Mapping data models. I think I would like to preregister this when we feel that the plan is as clear as possible.

Research question:

Draft wording: Does a person’s educational background in biology and computational subjects have an effect of their ability to create effective biological data models, and to map biological data onto this model?

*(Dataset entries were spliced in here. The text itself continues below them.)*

/-! ## The block as a whole -/

/-- The command at the front of the queue is taken and carried out with the queue's rest (log 4). -/
def Obligations.StepTakesTheFrontCommand : Prop :=
  ∀ (s : State) (i : Instr) (rest : List Instr), s.pending = i :: rest → step s = exec i { s with pending := rest }

/-- With no command waiting the block idles: nothing changes where no core runs a context or the device takes no work (log 4, the model's
choice), and otherwise each core carries out one instruction (log 55). -/
def Obligations.IdleStep : Prop :=
  ∀ s : State, s.pending = [] →
    ((∀ u, u < 4 → runningOn s u = none) → step s = .next s) ∧
    (served s = false → step s = .next s) ∧
    (∀ u, u < 4 → runningOn s u ≠ none → served s = true → step s = .next (finish s (settle s (coresTurn s))))

/-- Every command, in every state, answers a next state; and one that names nothing the device has changes nothing: a flit that is not nine
quads, a tile, a store or a reading that does not exist (log 8), and a BAR0 offset beyond the 32 MiB, which does not reach the function (R408). -/
def Obligations.WellFormedCommandsAnswer : Prop :=
  (∀ (i : Instr) (s : State), ∃ t, exec i s = .next t) ∧
  (∀ (s : State) (p : PIx) (f : Flit), f.shape = false →
    exec (.recordFlit p f) s = .next s ∧ exec (.markFlit p f) s = .next s ∧ exec (.chainHeadFlit p f) s = .next s ∧
    exec (.chainDataFlit p f) s = .next s ∧ exec (.mgtBlockFlit p f) s = .next s ∧ exec (.mgtWordFlit p f) s = .next s ∧
    exec (.noticeFlit p f) s = .next s ∧ exec (.membershipFlit p f) s = .next s) ∧
  (∀ (s : State) (h : HIx) (tile : Nat), 512 ≤ tile → exec (.tileReplay h tile) s = .next s) ∧
  (∀ (s : State) (r : QuadRef), scrubbedStore r.store = false → exec (.sramScrubQuad r) s = .next s) ∧
  (∀ (s : State) (g : Governor), g.sensors.length ≠ 24 → exec (.governorPass g) s = .next s) ∧
  (∀ (s : State) (off : Nat) (v : Word), 0x2000000 ≤ off →
    exec (.rcCounterRead off) s = .next s ∧ exec (.latchingRead off) s = .next s ∧ exec (.registerWrite off v) s = .next s)

/-- No command and no idle step leaves an access to the host open: `rested` is kept by every step (log 4). -/
def Obligations.StepsStayRested : Prop :=
  ∀ s t : State, s.rested → step s = .next t → t.rested

/-- What State.reset holds: it is between two accesses with its memories canonical; BOOT with nothing bound, every queue FREE, every hedge and array empty,
every fence 0 without its error flag (R9, R225, R253); that it is BOOT is the model's choice (log 1). -/
def Obligations.ResetState : Prop :=
  (State.reset.rested ∧ State.reset.canonical) ∧
  (State.reset.glb.dev = .boot ∧ State.reset.pending = [] ∧
   (∀ q, (queue State.reset q).st = .free ∧ (queue State.reset q).en = false) ∧
   (∀ n, (arr State.reset n).st = .empty ∧ (arr State.reset n).img = none) ∧
   (∀ f, (fence State.reset f).value = 0 ∧ (fence State.reset f).err = false) ∧
   (∀ h, (hedge State.reset h).run = none ∧ (hedge State.reset h).en.en = false) ∧
   (∀ a, mget State.reset.mem a = 0) ∧ (∀ k, chip State.reset k = []) ∧ regGet State.reset 0x1C = 0x7FF)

Maybe break down into sub-questions + null hypotheses, with expectation that biology + less computer will be different from biology+computer knowledge or even just computer w/ low biology. More notes about this here

Background questionnaire

  1. Educational background - biology (Do we want to get more specific than this?)
    • High School or lower
    • Undergraduate
    • Postgraduate or higher
  2. Computer background (How can we make this more granular?)
    • Casual computer use (uses software as needed for work, prefers to be shown new things and/or have help troubleshooting)
    • I write some code or tweak code but don’t consider myself to be a programmer. Excel spreadsheets, script tweaking, etc.
    • I write code on a regular basis.
  3. Possibly a better approach than the previous Q: - check marks or scale for familiarity?
    1. Biology software: Are you familiar with any of the following?
      • Galaxy
      • BioMart
      • GeneCards
      • InterMine
      • Molgenis
      • (etc. // add more)
      • other (?)
    2. Computing languages (mix of common scripting languages + languages that teach users certain concepts, e.g. object oriented programming, graph DBs, SQL relationships)
      • R
      • Python
      • SQL
      • Perl
      • Java
      • Functional languages, e.g. Haskell, Clojure
      • Graph databases, e.g. Neo4J
      • Git or other version control
      • Other
  4. What file formats do you work with, if any? (e.g. FASTA, GFF, BAM, VCF, etc…) (free form text)
  5. Do you focus on any specific organisms? (free form text, too many to list!)

Research design

Independent variable

User characteristics as listed above.

### Dependent variables

Models and mappings as generated by user.

Eliciting model details

Possible approach: card arrangement, with cards covering the following three types of data:

  1. Model entities, such as
    • Gene
    • Protein
    • Experiment
    • Publication
    • Organism
    • Data File
  2. Entity properties - e.g.
    • Gene Symbol
    • Gene Identifiers
    • Gene Orthologues
    • Organism name
    • Organism taxon ID
  3. Property values - e.g. for the previous properties -
    • Gene Symbol - BRCA1 (H. sapiens)
    • Gene Identifiers - ENSG00000012048
    • Gene Orthologues - Brca1 (M. musculus)
    • Organism name - H. sapiens
    • Organism taxon ID - 9606

Possible problems: Providing cards with all three of these types of data may result in people creating simple columns of data - e.g. a Gene header with cards underneath providing properties and property values.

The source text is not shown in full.